RECORDED INFORMATION below:
-- ==== Sys2Proof/Machine/OpsRtp.lean ====
section
/-! DEFINITION. The RTP depacketizer and its RTSP client: order, access units, timestamps, overflow (R386–R390). -/

namespace Sys2Proof.Machine
open Sys2Proof

/-- A RUNNING session fed by the depacketizer. -/
def rtpLive (s : State) (i : Nat) : Bool :=
  decide ((s.ses i).state = .running ∧ bits (s.ses i).cfg 25 24 = 0)

def rtpLate (i : Nat) (s : State) : State := modRtp i (fun r => { r with late := satAdd r.late 1 }) s

/-- The payload type the session takes. -/
def Rtp.wantPt (r : Rtp) : Option Nat := if bit r.cfg 31 then r.pt else some (bits r.cfg 22 16)

/-- Version, payload type and SSRC match (R386). -/
def Rtp.matches (r : Rtp) (version pt : Nat) (ssrc : Word) : Bool :=
  decide (version = 2 ∧ r.wantPt = some pt) &&
    (if r.ssrcReq ≠ 0 then decide (ssrc = r.ssrcReq)
     else match r.ssrc with
      | none => true
      | some x => decide (ssrc = x))

/-! ### NAL units -/

def startCode : List Byte := [0, 0, 0, 1]

/-- The NAL units of an aggregation packet after its header; none where a length runs past its end. `fuel` bounds the
units. -/
def splitNals : Nat → List Byte → Option (List Byte)
  | 0, _ => some []
  | _, [] => some []
  | _, [_] => none
  | fuel + 1, a :: b :: rest =>
    let n := a.toNat * 256 + b.toNat
    if rest.length < n then none
    else match splitNals fuel (rest.drop n) with
      | none => none
      | some t => some (startCode ++ rest.take n ++ t)

/-- What a payload adds to an access unit. -/
inductive NalPart where
  /-- A packet type that is discarded (R386). -/
  | other
  /-- Whole NAL units, with start codes. -/
  | whole (bytes : List Byte)
  | first (bytes : List Byte) (last : Bool)
  | next (bytes : List Byte) (last : Bool)
  /-- A broken aggregation packet. -/
  | broken
  deriving DecidableEq, Repr

/-- RFC 6184: single NAL units, STAP-A, FU-A. -/
def nalH264 (p : List Byte) : NalPart :=
  let b := byteAt p 0
  let t := b.toNat % 32
  if 1 ≤ t ∧ t ≤ 23 then .whole (startCode ++ p)
  else if t = 24 then
    match splitNals p.length (p.drop 1) with
    | some x => .whole x
    | none => .broken
  else if t = 28 then
    let u := byteAt p 1
    if bit u 7 then .first (startCode ++ ((b &&& 0xE0) ||| (u &&& 0x1F)) :: p.drop 2) (bit u 6) else .next (p.drop 2) (bit u 6)
  else .other

/-- RFC 7798: single NAL units, aggregation packets, fragmentation units. -/
def nalH265 (p : List Byte) : NalPart :=
  let b := byteAt p 0
  let t := b.toNat / 2 % 64
  if t < 48 ∧ 2 ≤ p.length then .whole (startCode ++ p)
  else if t = 48 then
    match splitNals p.length (p.drop 2) with
    | some x => .whole x
    | none => .broken
  else if t = 49 then
    let u := byteAt p 2
    if bit u 7 then
      .first (startCode ++ ((b &&& 0x81) ||| (BitVec.ofNat 8 (u.toNat % 64 * 2))) :: byteAt p 1 :: p.drop 3) (bit u 6)
    else .next (p.drop 3) (bit u 6)
  else .other

/-! ### Access units (R387–R389) -/

/-- A timestamp extended by its wraps from the last one. -/
def extendTs (last : Option Nat) (ts : Word) : Nat :=
  match last with
  | none => ts.toNat
  | some l =>
    let d := seqDist ts (BitVec.ofNat 32 l)
    if d < 2 ^ 31 then l + d else l + d - 2 ^ 32

/-- TIMESTAMP of an access unit (R388); none before the first sender report in SR mode. -/
def rtpTimestamp (r : Rtp) (ext : Nat) : Option DWord :=
  if !bit r.cfg 30 then some (BitVec.ofNat 64 ext)
  else match r.sr with
    | none => none
    | some (n, e) => some (BitVec.ofNat 64 (n * 90000 / 2 ^ 32 + ext) - BitVec.ofNat 64 e)

/-- An access unit is discarded, and the next one written carries DISCONTINUITY. -/
def rtpDiscard (i : Nat) (s : State) : State := modRtp i (fun r => { r with disc := true }) s

/-- Write an access unit into the hoop and advance TAIL, or discard it where it does not fit (R387, R389). -/
def writeAu (i : Nat) (ts : DWord) (data : List Byte) (s : State) : State :=
  let x := s.ses i
  let r := s.rtp i
  let len := data.length
  let padded := cdiv (16 + len) 64 * 64
  let at_ := x.tail.toNat % max x.hoopSize 1
  let skip := if at_ + padded ≤ x.hoopSize then 0 else x.hoopSize - at_
  if x.hoopSize - 16 < len ∨ x.hoopSize < seqDist x.tail x.head + skip + padded then
    let s := modRtp i (fun r => { r with overflow := satAdd r.overflow 1, overflowing := true, disc := true }) s
    if r.overflowing then s else postStatus { status := 0x0A03, kind := 1, id := i } s
  else
    let base := groupBase s x.group + x.hoopBase.toNat % 2 ^ 40 / 4096 * 4096
    let put := fun (a : Nat) (bs : List Byte) (s : State) => dramWrite (base + a) (bs.map (fun b => (b, false))) s
    let s := if skip = 0 then s else put at_ (List.replicate 4 (0xFF : Byte) ++ List.replicate 12 (0 : Byte)) s
    let a := if skip = 0 then at_ else 0
    let head := toBytes (BitVec.ofNat 32 len) 4 ++ toBytes ts 8 ++ [BitVec.ofNat 8 (b2n r.disc)] ++ [0, 0, 0]
    let s := put a (fitBytes padded (head ++ data)) s
    let s := modRtp i (fun r => { r with overflowing := false, disc := false }) s
    advanceTail i (x.tail + BitVec.ofNat 32 (skip + padded)) s

/-- The access unit in assembly ends: it is written, or discarded where data of it was lost. -/
def endAu (i : Nat) (s : State) : State :=
  let r := s.rtp i
  match r.auTs with
  | none => s
  | some t =>
    let ext := extendTs r.lastTs t
    let s := modRtp i (fun r => { r with auTs := none, au := [], auBad := false, fuOpen := false, lastTs := some ext }) s
    if r.auBad || r.fuOpen then rtpDiscard i s
    else if r.au = [] then s
    else match rtpTimestamp r ext with
      | none => rtpLate i s
      | some ts =>
        let data := if r.spropDue then r.sprop ++ r.au else r.au
        writeAu i ts data (modRtp i (fun r => { r with spropDue := false }) s)

/-- Take the next packet in order. -/
def takePkt (i : Nat) (p : RtpPkt) (s : State) : State :=
  let s := if (s.rtp i).auTs.isSome && decide ((s.rtp i).auTs ≠ some p.ts) then endAu i s else s
  let s := modRtp i (fun r => { r with auTs := some p.ts, next := some (p.seq + 1) }) s
  let h265 := (s.ses i).h265
  let s := match (if h265 then nalH265 p.payload else nalH264 p.payload) with
    | .other => rtpLate i s
    | .whole b => modRtp i (fun r => { r with au := r.au ++ b }) s
    | .first b last => modRtp i (fun r => { r with au := r.au ++ b, fuOpen := !last }) s
    | .next b last =>
      if (s.rtp i).fuOpen then modRtp i (fun r => { r with au := r.au ++ b, fuOpen := !last }) s
      else modRtp i (fun r => { r with auBad := true }) s
    | .broken => modRtp i (fun r => { r with auBad := true }) s
  if p.marker then endAu i s else s

/-- Take held packets while the next one expected is among them. `fuel` is the number held. -/
def drainHeld : Nat → Nat → State → State
  | 0, _, s => s
  | fuel + 1, i, s =>
    match (s.rtp i).held with
    | [] => s
    | p :: ps =>
      if (s.rtp i).next = some p.seq then drainHeld fuel i (takePkt i p (modRtp i (fun r => { r with held := ps, heldAt := s.now }) s)) else s

/-- The gap before the first held packet has outlasted the hold: its packets are lost, and with them the access unit in
assembly, or the next one where none is (R387). -/
def declareLoss (i : Nat) (s : State) : State :=
  let r := s.rtp i
  match r.held, r.next with
  | p :: _, some n =>
    let s := modRtp i (fun r => { r with lost := satAdd r.lost (p.seq - n), next := some p.seq, auBad := true, disc := true }) s
    drainHeld r.held.length i s
  | _, _ => s

/-- An RTP packet (R386, R387). -/
def rtpPacket (i : Nat) (p : RtpIn) (s : State) : State :=
  if !rtpLive s i then s else
  let r := s.rtp i
  if !r.matches p.version p.pt p.ssrc then rtpLate i s
  else
    let s := modRtp i (fun r => { r with ssrc := some p.ssrc }) s
    let n := r.next.getD p.seq.toNat
    let d := (p.seq - BitVec.ofNat 16 n).toNat
    let k : RtpPkt := { seq := n + d, ts := p.ts, marker := p.marker, payload := p.payload }
    if 2 ^ 15 ≤ d then rtpLate i s
    else if d = 0 then drainHeld r.held.length i (takePkt i k s)
    else if r.held.any (fun h => decide (h.seq = k.seq)) then rtpLate i s
    else
      let s := modRtp i (fun r => { r with
        held := insertBy (·.seq) k r.held, heldAt := if r.held = [] then s.now else r.heldAt, next := some n }) s
      if 64 < (s.rtp i).held.length then declareLoss i s else s

/-- A sender report for the session's SSRC (R388). -/
def senderReport (i : Nat) (ssrc : Word) (ntp : DWord) (ts : Word) (s : State) : State :=
  let r := s.rtp i
  let mine := if r.ssrcReq ≠ 0 then some r.ssrcReq else r.ssrc
  if rtpLive s i && decide (mine = some ssrc) then
    modRtp i (fun r => { r with sr := some (ntp.toNat, extendTs r.lastTs ts) }) s
  else s

/-! ### RTSP (R390) -/

/-- A reply, or the loss of the connection. -/
def rtspReply (i : Nat) (ok : Bool) (pt : Nat) (sprop : List Byte) (s : State) : State :=
  let r := s.rtp i
  if !rtpLive s i then s
  else if r.rtsp = 0 ∨ r.rtsp = 4 then s
  else if !ok then modRtp i (fun r => { r with rtsp := 4 }) s
  else if r.rtsp = 1 then rtspSend i .setup (modRtp i (fun r => { r with rtsp := 2, pt := some pt, sprop := sprop }) s)
  else if r.rtsp = 2 then rtspSend i .play (modRtp i (fun r => { r with rtsp := 3, spropDue := decide (r.sprop ≠ []) }) s)
  else s

/-- 2 s after a failure: DESCRIBE again. -/
def rtspRetry (i : Nat) (s : State) : State :=
  if rtpLive s i && decide ((s.rtp i).rtsp = 4) then rtspSend i .describe (modRtp i (fun r => { r with rtsp := 1 }) s) else s

/-- GET_PARAMETER. -/
def rtspKeepalive (i : Nat) (s : State) : State :=
  if rtpLive s i && decide ((s.rtp i).rtsp = 3) then rtspSend i .getParameter s else s

/-- A receiver report every 5 s, while the session's link is UP (R384, R388). -/
def receiverReport (i : Nat) (s : State) : State :=
  let l := bits (s.rtp i).cfg 29 27
  if rtpLive s i && linkRuns s l then emit (.rtcp l i) (modLink l (fun x => { x with txFrames := satAdd x.txFrames 1 }) s) else s

end Sys2Proof.Machine
end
End of RECORDED INFORMATION.
### ABOUT THIS TASK
Lines after the one containing "def rtpLate (i" are not wanted; repeat exactly each line above from the first up to and including it.

### REPLY TO THE TASK
-- ==== Sys2Proof/Machine/OpsRtp.lean ====
section
/-! DEFINITION. The RTP depacketizer and its RTSP client: order, access units, timestamps, overflow (R386–R390). -/

namespace Sys2Proof.Machine
open Sys2Proof

/-- A RUNNING session fed by the depacketizer. -/
def rtpLive (s : State) (i : Nat) : Bool :=
  decide ((s.ses i).state = .running ∧ bits (s.ses i).cfg 25 24 = 0)

def rtpLate (i : Nat) (s : State) : State := modRtp i (fun r => { r with late := satAdd r.late 1 }) s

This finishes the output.